A quite similar 0 K enthalpy difference between 5,6,9 ringene and unreacted graphyne was obtained using MD (ReaxFF potential), DFT, and Quantum Espresso (QE) calculations (−1.84, −2.21, and −2.17 kJ/g, respectively). The QE-calculated heat capacities for these phases, which are valid only for temperatures below where reaction or later volatilization starts, are in SI Appendix, Fig. S27, as are the thereby calculated small temperature dependence of the enthalpy difference due to the integrated heat capacity difference. These results show that the calculated enthalpy differences between these phases at 0 K (from −1.84 to −2.21 kJ/g) should approximately equal the measured enthalpy change during the transition. However, the measured transition exotherm (~0.5 kJ/g) is smaller than calculated for two possible reasons: the weight percent of graphyne in the synthesized samples is unknown, and likely low (no higher than 66.4% based on EDX element analysis of SI Appendix, Fig. S15 and Table S2), and the enthalpy of the synthesized ringene will be slightly increased by the below discussed intrasheet disorder. It is also possible that the reacted graphyne’s structure is kinetically determined, rather than thermodynamically determined, so the heat of reaction might be much lower than for the most enthalpically favored structure.

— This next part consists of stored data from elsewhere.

-- ==== Sys2Proof/Laws/State.lean ====
section
/-! SUPPORT. One lemma per field per named update of the state: what the update leaves, and what it sets. -/

namespace Sys2Proof.Machine

/-! ### tick -/

@[simp] theorem State.tick_cfg (s : State) : s.tick.cfg = s.cfg := by unfold State.tick; split <;> rfl
@[simp] theorem State.tick_errSeen (s : State) : s.tick.errSeen = s.errSeen := by unfold State.tick; split <;> rfl
@[simp] theorem State.tick_lastErr (s : State) : s.tick.lastErr = s.lastErr := by unfold State.tick; split <;> rfl
@[simp] theorem State.tick_tr (s : State) : s.tick.tr = s.tr := by unfold State.tick; split <;> rfl
@[simp] theorem State.tick_rdata (s : State) : s.tick.rdata = s.rdata := by unfold State.tick; split <;> rfl
@[simp] theorem State.tick_cwg (s : State) : s.tick.cwg = s.cwg := by unfold State.tick; split <;> rfl
@[simp] theorem State.tick_streq (s : State) : s.tick.streq = s.streq := by unfold State.tick; split <;> rfl
@[simp] theorem State.tick_fmap (s : State) : s.tick.fmap = s.fmap := by unfold State.tick; split <;> rfl
@[simp] theorem State.tick_aOut (s : State) : s.tick.aOut = s.aOut := by unfold State.tick; split <;> rfl
@[simp] theorem State.tick_dOut (s : State) : s.tick.dOut = s.dOut := by unfold State.tick; split <;> rfl
@[simp] theorem State.tick_dOe (s : State) : s.tick.dOe = s.dOe := by unfold State.tick; split <;> rfl
@[simp] theorem State.tick_ceN (s : State) : s.tick.ceN = s.ceN := by unfold State.tick; split <;> rfl
@[simp] theorem State.tick_wrN (s : State) : s.tick.wrN = s.wrN := by unfold State.tick; split <;> rfl
@[simp] theorem State.tick_rdN (s : State) : s.tick.rdN = s.rdN := by unfold State.tick; split <;> rfl
@[simp] theorem State.tick_ph (s : State) : s.tick.ph = s.ph := by unfold State.tick; split <;> rfl
@[simp] theorem State.tick_cnt (s : State) : s.tick.cnt = s.cnt := by unfold State.tick; split <;> rfl
@[simp] theorem State.tick_cur (s : State) : s.tick.cur = s.cur := by unfold State.tick; split <;> rfl
@[simp] theorem State.tick_cq (s : State) : s.tick.cq = s.cq := by unfold State.tick; split <;> rfl

/-! ### raiseCmdError -/

@[simp] theorem raiseCmdError_cfg (e : CmdErr) (s : State) : (raiseCmdError e s).cfg = s.cfg := rfl
@[simp] theorem raiseCmdError_errSeen (e : CmdErr) (s : State) : (raiseCmdError e s).errSeen = true := rfl
@[simp] theorem raiseCmdError_lastErr (e : CmdErr) (s : State) : (raiseCmdError e s).lastErr = e := rfl
@[simp] theorem raiseCmdError_tr (e : CmdErr) (s : State) : (raiseCmdError e s).tr = s.tr := rfl
@[simp] theorem raiseCmdError_rdata (e : CmdErr) (s : State) : (raiseCmdError e s).rdata = s.rdata := rfl
@[simp] theorem raiseCmdError_cwg (e : CmdErr) (s : State) : (raiseCmdError e s).cwg = s.cwg := rfl
@[simp] theorem raiseCmdError_streq (e : CmdErr) (s : State) : (raiseCmdError e s).streq = s.streq := rfl
@[simp] theorem raiseCmdError_fmap (e : CmdErr) (s : State) : (raiseCmdError e s).fmap = s.fmap := rfl
@[simp] theorem raiseCmdError_aOut (e : CmdErr) (s : State) : (raiseCmdError e s).aOut = s.aOut := rfl
@[simp] theorem raiseCmdError_dOut (e : CmdErr) (s : State) : (raiseCmdError e s).dOut = s.dOut := rfl
@[simp] theorem raiseCmdError_dOe (e : CmdErr) (s : State) : (raiseCmdError e s).dOe = s.dOe := rfl
@[simp] theorem raiseCmdError_ceN (e : CmdErr) (s : State) : (raiseCmdError e s).ceN = s.ceN := rfl
@[simp] theorem raiseCmdError_wrN (e : CmdErr) (s : State) : (raiseCmdError e s).wrN = s.wrN := rfl
@[simp] theorem raiseCmdError_rdN (e : CmdErr) (s : State) : (raiseCmdError e s).rdN = s.rdN := rfl
@[simp] theorem raiseCmdError_ph (e : CmdErr) (s : State) : (raiseCmdError e s).ph = s.ph := rfl
@[simp] theorem raiseCmdError_cnt (e : CmdErr) (s : State) : (raiseCmdError e s).cnt = s.cnt := rfl
@[simp] theorem raiseCmdError_cur (e : CmdErr) (s : State) : (raiseCmdError e s).cur = s.cur := rfl
@[simp] theorem raiseCmdError_cq (e : CmdErr) (s : State) : (raiseCmdError e s).cq = s.cq := rfl
@[simp] theorem raiseCmdError_inputs (e : CmdErr) (s : State) : (raiseCmdError e s).inputs = s.inputs := rfl
@[simp] theorem raiseCmdError_draws (e : CmdErr) (s : State) : (raiseCmdError e s).draws = s.draws := rfl

/-! ### resetEdge -/

@[simp] theorem resetEdge_cfg (s : State) : (resetEdge s).cfg = s.cfg := rfl
@[simp] theorem resetEdge_errSeen (s : State) : (resetEdge s).errSeen = false := rfl
@[simp] theorem resetEdge_lastErr (s : State) : (resetEdge s).lastErr = .none := rfl
@[simp] theorem resetEdge_tr (s : State) : (resetEdge s).tr = false := rfl
@[simp] theorem resetEdge_rdata (s : State) : (resetEdge s).rdata = 0 := rfl
@[simp] theorem resetEdge_cwg (s : State) : (resetEdge s).cwg = { br := 0, fe := false, be := false, cl := false } := rfl
@[simp] theorem resetEdge_streq (s : State) : (resetEdge s).streq = List.replicate s.cfg.nmod false := rfl
@[simp] theorem resetEdge_fmap (s : State) : (resetEdge s).fmap = List.replicate s.cfg.tw false := rfl
@[simp] theorem resetEdge_aOut (s : State) : (resetEdge s).aOut = 0 := rfl
@[simp] theorem resetEdge_dOut (s : State) : (resetEdge s).dOut = 0 := rfl
@[simp] theorem resetEdge_dOe (s : State) : (resetEdge s).dOe = true := rfl
@[simp] theorem resetEdge_ceN (s : State) : (resetEdge s).ceN = List.replicate s.cfg.nmod true := rfl
@[simp] theorem resetEdge_wrN (s : State) : (resetEdge s).wrN = true := rfl
@[simp] theorem resetEdge_rdN (s : State) : (resetEdge s).rdN = true := rfl
@[simp] theorem resetEdge_ph (s : State) : (resetEdge s).ph = .idle := rfl
@[simp] theorem resetEdge_cnt (s : State) : (resetEdge s).cnt = 0 := rfl
@[simp] theorem resetEdge_cur (s : State) : (resetEdge s).cur = none := rfl
@[simp] theorem resetEdge_cq (s : State) : (resetEdge s).cq = [] := rfl
@[simp] theorem resetEdge_inputs (s : State) : (resetEdge s).inputs = s.inputs := rfl
@[simp] theorem resetEdge_draws (s : State) : (resetEdge s).draws = s.draws := rfl

/-! ### resetOf -/

@[simp] theorem State.resetOf_cfg (c : Config) : (State.resetOf c).cfg = c := rfl
@[simp] theorem State.resetOf_errSeen (c : Config) : (State.resetOf c).errSeen = false := rfl
@[simp] theorem State.resetOf_lastErr (c : Config) : (State.resetOf c).lastErr = .none := rfl
@[simp] theorem State.resetOf_tr (c : Config) : (State.resetOf c).tr = false := rfl
@[simp] theorem State.resetOf_rdata (c : Config) : (State.resetOf c).rdata = 0 := rfl
@[simp] theorem State.resetOf_cwg (c : Config) : (State.resetOf c).cwg = { br := 0, fe := false, be := false, cl := false } := rfl
@[simp] theorem State.resetOf_streq (c : Config) : (State.resetOf c).streq = List.replicate c.nmod false := rfl
@[simp] theorem State.resetOf_fmap (c : Config) : (State.resetOf c).fmap = List.replicate c.tw false := rfl
@[simp] theorem State.resetOf_aOut (c : Config) : (State.resetOf c).aOut = 0 := rfl
@[simp] theorem State.resetOf_dOut (c : Config) : (State.resetOf c).dOut = 0 := rfl
@[simp] theorem State.resetOf_dOe (c : Config) : (State.resetOf c).dOe = true := rfl
@[simp] theorem State.resetOf_ceN (c : Config) : (State.resetOf c).ceN = List.replicate c.nmod true := rfl
@[simp] theorem State.resetOf_wrN (c : Config) : (State.resetOf c).wrN = true := rfl
@[simp] theorem State.resetOf_rdN (c : Config) : (State.resetOf c).rdN = true := rfl
@[simp] theorem State.resetOf_ph (c : Config) : (State.resetOf c).ph = .idle := rfl
@[simp] theorem State.resetOf_cnt (c : Config) : (State.resetOf c).cnt = 0 := rfl
@[simp] theorem State.resetOf_cur (c : Config) : (State.resetOf c).cur = none := rfl
@[simp] theorem State.resetOf_cq (c : Config) : (State.resetOf c).cq = [] := rfl
@[simp] theorem State.resetOf_inputs (c : Config) : (State.resetOf c).inputs = [] := rfl
@[simp] theorem State.resetOf_draws (c : Config) : (State.resetOf c).draws = 0 := rfl

/-! ### driveBus -/

@[simp] theorem driveBus_cfg (d : Desc) (s : State) : (driveBus d s).cfg = s.cfg := by cases d <;> rfl
@[simp] theorem driveBus_errSeen (d : Desc) (s : State) : (driveBus d s).errSeen = s.errSeen := by cases d <;> rfl
@[simp] theorem driveBus_lastErr (d : Desc) (s : State) : (driveBus d s).lastErr = s.lastErr := by cases d <;> rfl
@[simp] theorem driveBus_tr (d : Desc) (s : State) : (driveBus d s).tr = s.tr := by cases d <;> rfl
@[simp] theorem driveBus_rdata (d : Desc) (s : State) : (driveBus d s).rdata = s.rdata := by cases d <;> rfl
@[simp] theorem driveBus_cwg (d : Desc) (s : State) : (driveBus d s).cwg = s.cwg := by cases d <;> rfl
@[simp] theorem driveBus_streq (d : Desc) (s : State) : (driveBus d s).streq = s.streq := by cases d <;> rfl
@[simp] theorem driveBus_fmap (d : Desc) (s : State) : (driveBus d s).fmap = s.fmap := by cases d <;> rfl
@[simp] theorem driveBus_dOe (d : Desc) (s : State) : (driveBus d s).dOe = s.dOe := by cases d <;> rfl
@[simp] theorem driveBus_ceN (d : Desc) (s : State) : (driveBus d s).ceN = s.ceN := by cases d <;> rfl
@[simp] theorem driveBus_wrN (d : Desc) (s : State) : (driveBus d s).wrN = s.wrN := by cases d <;> rfl
@[simp] theorem driveBus_rdN (d : Desc) (s : State) : (driveBus d s).rdN = s.rdN := by cases d <;> rfl
@[simp] theorem driveBus_ph (d : Desc) (s : State) : (driveBus d s).ph = s.ph := by cases d <;> rfl
@[simp] theorem driveBus_cnt (d : Desc) (s : State) : (driveBus d s).cnt = s.cnt := by cases d <;> rfl
@[simp] theorem driveBus_cur (d : Desc) (s : State) : (driveBus d s).cur = s.cur := by cases d <;> rfl
@[simp] theorem driveBus_cq (d : Desc) (s : State) : (driveBus d s).cq = s.cq := by cases d <;> rfl
@[simp] theorem driveBus_inputs (d : Desc) (s : State) : (driveBus d s).inputs = s.inputs := by cases d <;> rfl
@[simp] theorem driveBus_draws (d : Desc) (s : State) : (driveBus d s).draws = s.draws := by cases d <;> rfl
@[simp] theorem driveBus_aOut (d : Desc) (s : State) : (driveBus d s).aOut = d.addr := by cases d <;> rfl
@[simp] theorem driveBus_wd_dOut (a v : Byte) (mods : List Nat) (s : State) : (driveBus (.wd a v mods) s).dOut = v := rfl
@[simp] theorem driveBus_rd_dOut (a : Byte) (m : Nat) (k : ReadKind) (s : State) : (driveBus (.rd a m k) s).dOut = s.dOut := rfl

Note that the labeled G and D bands in the Raman spectra of graphyne look nearly identical to peaks in the same spectral region for largely acetylene-free thermally annealed graphyne (SI Appendix, Fig. S17A), despite the complex structure changes needed to eliminate graphyne’s triple bonds by in-plane reaction. In order to show that a planar sp² hydrocarbon containing 5 and 6 carbon rings can provide similar Raman vibrations to those observed for reacted graphyne, we compare the observed Raman peaks of reacted graphyne at RT with those for solid fluoranthene (which contains only 5 and 6 carbon rings and is resonance stabilized like our in-plane-reacted graphyne). Although fluoranthene (after thermal annealing to remove impurities) has much narrower Raman peak widths than observed for reacted graphyne, it provides RT peaks at 1,612 and 1,455 cm⁻¹ (27). These results are reasonably consistent with observations for thermally annealed graphyne, which has Raman vibration peaks at 1,582 and 1,360 cm⁻¹ (SI Appendix, Fig. S17A). Moreover, the extremely broad vibration at 1,360 cm⁻¹ in reacted graphyne might arise from the superposition of a sharp vibration at about 1,455 cm⁻¹ (like in fluoranthene) and a possibly much stronger broad D band derived from disordered groups at sheet edges in nonreacted graphyne.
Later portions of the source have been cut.